▶ _Collected data_:
/-- R18: no command, access or configuration request of the host and no message of the partner changes the state, count,
service or code of any section or releases its trip latch, and none queues a reset of a section but a reset command that
carries the valid tokens. -/
def Obligations.Software_moves_no_section_towards_clear : Prop :=
  ∀ (i : Instr) (s u : State) (n : SecId), fromSoftware i = true → exec i s = .next u →
    (u.sec n).core.state = (s.sec n).core.state ∧ (u.sec n).core.count = (s.sec n).core.count ∧
      (u.sec n).core.service = (s.sec n).core.service ∧ (u.sec n).code = (s.sec n).code ∧
      ((s.sec n).latch = true → (u.sec n).latch = true) ∧
      (∀ q ∈ (u.sec n).cmds, (∃ direct, q.op = .reset direct) → q ∈ (s.sec n).cmds ∨ carriesTokens i s n)

/-- R12, R329, R346: while the core die is in reset, no command changes anything but those that reach the supplies, the
role pins, the interlock in AON, the voter pads, the TAP's reset, ECLIPSE_N and CLKREF, and the release itself. While the
device is in eclipse, no command changes anything but the TAP, the AON cells, ECLIPSE_N, the holds of the supply monitors,
what a voter last read, and of ZL_ the pins, the role input and the interlock logic with its instants; a voter reads
zeros. Every read of a lane has been cut off as eclipse was entered, and none begins in it. -/
def Obligations.Core_reset_and_eclipse_stop_the_rest : Prop :=
  (∀ (i : Instr) (s : State), s.phase = .reset → actsInReset i = false → exec i s = .next (s.advance (timeOf i))) ∧
  (∀ (i : Instr) (s u : State), s.phase = .eclipse → (∀ l, (s.vsp.lane l).read = none) → exec i s = .next u →
    u.phase = .eclipse →
    u = { s with
      now := u.now, free := u.free, tap := u.tap, aon := u.aon, ecl := { s.ecl with pinLow := u.ecl.pinLow }
      pwr := { s.pwr with
        supplyOk := u.pwr.supplyOk, held := u.pwr.held, aonHeld := u.pwr.aonHeld, coreHeld := u.pwr.coreHeld,
        hostHeld := u.pwr.hostHeld, linkHeld := u.pwr.linkHeld }
      vsp := { s.vsp with
        a := { s.vsp.a with bits := u.vsp.a.bits }, b := { s.vsp.b with bits := u.vsp.b.bits },
        c := { s.vsp.c with bits := u.vsp.c.bits } }
      zl := { s.zl with
        pins := u.zl.pins, roleIn := u.zl.roleIn, deposed := u.zl.deposed, roleAt := u.zl.roleAt, claim := u.zl.claim,
        claimAt := u.zl.claimAt, wantSince := u.zl.wantSince, wonAt := u.zl.wonAt, holdIn := u.zl.holdIn,
        holdOut := u.zl.holdOut, driveFrom := u.zl.driveFrom } }) ∧
  (∀ (i : Instr) (s u : State), s.phase ≠ .eclipse → exec i s = .next u → u.phase = .eclipse →
    ∀ l, (u.vsp.lane l).read = none) ∧
  (∀ (t : Nat) (l : Lane) (r : ReadInput) (s : State), s.phase = .eclipse →
    ∃ u, exec (.vspRead t l r) s = .next u ∧ (u.vsp.lane l).bits = List.replicate 576 false)

/-- R9, R12: an event that names a head leaves the chassis (key, vital port, time base, power, clocks, eclipse, TAP, AON,
recorder memory, run phase), every other head and the set-up words of its own head as they were. -/
def Obligations.Head_events_stay_on_their_head : Prop :=
  ∀ (i : Instr) (h : HeadId) (s u : State), headEvent i = some h → exec i s = .next u →
    u.chassis = s.chassis ∧ OtherHeadsKept h s u ∧ (u.head h).setUp = (s.head h).setUp
end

▶ _Prompt_: Transcribe all of the entries without altering anything.

▶ _Answer space_:
/-- R18: no command, access or configuration request of the host and no message of the partner changes the state, count,
service or code of any section or releases its trip latch, and none queues a reset of a section but a reset command that
carries the valid tokens. -/
def Obligations.Software_moves_no_section_towards_clear : Prop :=
  ∀ (i : Instr) (s u : State) (n : SecId), fromSoftware i = true → exec i s = .next u →
    (u.sec n).core.state = (s.sec n).core.state ∧ (u.sec n).core.count = (s.sec n).core.count ∧
      (u.sec n).core.service = (s.sec n).core.service ∧ (u.sec n).code = (s.sec n).code ∧
      ((s.sec n).latch = true → (u.sec n).latch = true) ∧
      (∀ q ∈ (u.sec n).cmds, (∃ direct, q.op = .reset direct) → q ∈ (s.sec n).cmds ∨ carriesTokens i s n)

/-- R12, R329, R346: while the core die is in reset, no command changes anything but those that reach the supplies, the
role pins, the interlock in AON, the voter pads, the TAP's reset, ECLIPSE_N and CLKREF, and the release itself. While the
device is in eclipse, no command changes anything but the TAP, the AON cells, ECLIPSE_N, the holds of the supply monitors,
what a voter last read, and of ZL_ the pins, the role input and the interlock logic with its instants; a voter reads
zeros. Every read of a lane has been cut off as eclipse was entered, and none begins in it. -/
def Obligations.Core_reset_and_eclipse_stop_the_rest : Prop :=
  (∀ (i : Instr) (s : State), s.phase = .reset → actsInReset i = false → exec i s = .next (s.advance (timeOf i))) ∧
  (∀ (i : Instr) (s u : State), s.phase = .eclipse → (∀ l, (s.vsp.lane l).read = none) → exec i s = .next u →
    u.phase = .eclipse →
    u = { s with
      now := u.now, free := u.free, tap := u.tap, aon := u.aon, ecl := { s.ecl with pinLow := u.ecl.pinLow }
      pwr := { s.pwr with
        supplyOk := u.pwr.supplyOk, held := u.pwr.held, aonHeld := u.pwr.aonHeld, coreHeld := u.pwr.coreHeld,
        hostHeld := u.pwr.hostHeld, linkHeld := u.pwr.linkHeld }
      vsp := { s.vsp with
        a := { s.vsp.a with bits := u.vsp.a.bits }, b := { s.vsp.b with bits := u.vsp.b.bits },
        c := { s.vsp.c with bits := u.vsp.c.bits } }
      zl := { s.zl with
        pins := u.zl.pins, roleIn := u.zl.roleIn, deposed := u.zl.deposed, roleAt := u.zl.roleAt, claim := u.zl.claim,
        claimAt := u.zl.claimAt, wantSince := u.zl.wantSince, wonAt := u.zl.wonAt, holdIn := u.zl.holdIn,
        holdOut := u.zl.holdOut, driveFrom := u.zl.driveFrom } }) ∧
  (∀ (i : Instr) (s u : State), s.phase ≠ .eclipse → exec i s = .next u → u.phase = .eclipse →
    ∀ l, (u.vsp.lane l).read = none) ∧
  (∀ (t : Nat) (l : Lane) (r : ReadInput) (s : State), s.phase = .eclipse →
    ∃ u, exec (.vspRead t l r) s = .next u ∧ (u.vsp.lane l).bits = List.replicate 576 false)

/-- R9, R12: an event that names a head leaves the chassis (key, vital port, time base, power, clocks, eclipse, TAP, AON,
recorder memory, run phase), every other head and the set-up words of its own head as they were. -/
def Obligations.Head_events_stay_on_their_head : Prop :=
  ∀ (i : Instr) (h : HeadId) (s u : State), headEvent i = some h → exec i s = .next u →
    u.chassis = s.chassis ∧ OtherHeadsKept h s u ∧ (u.head h).setUp = (s.head h).setUp
end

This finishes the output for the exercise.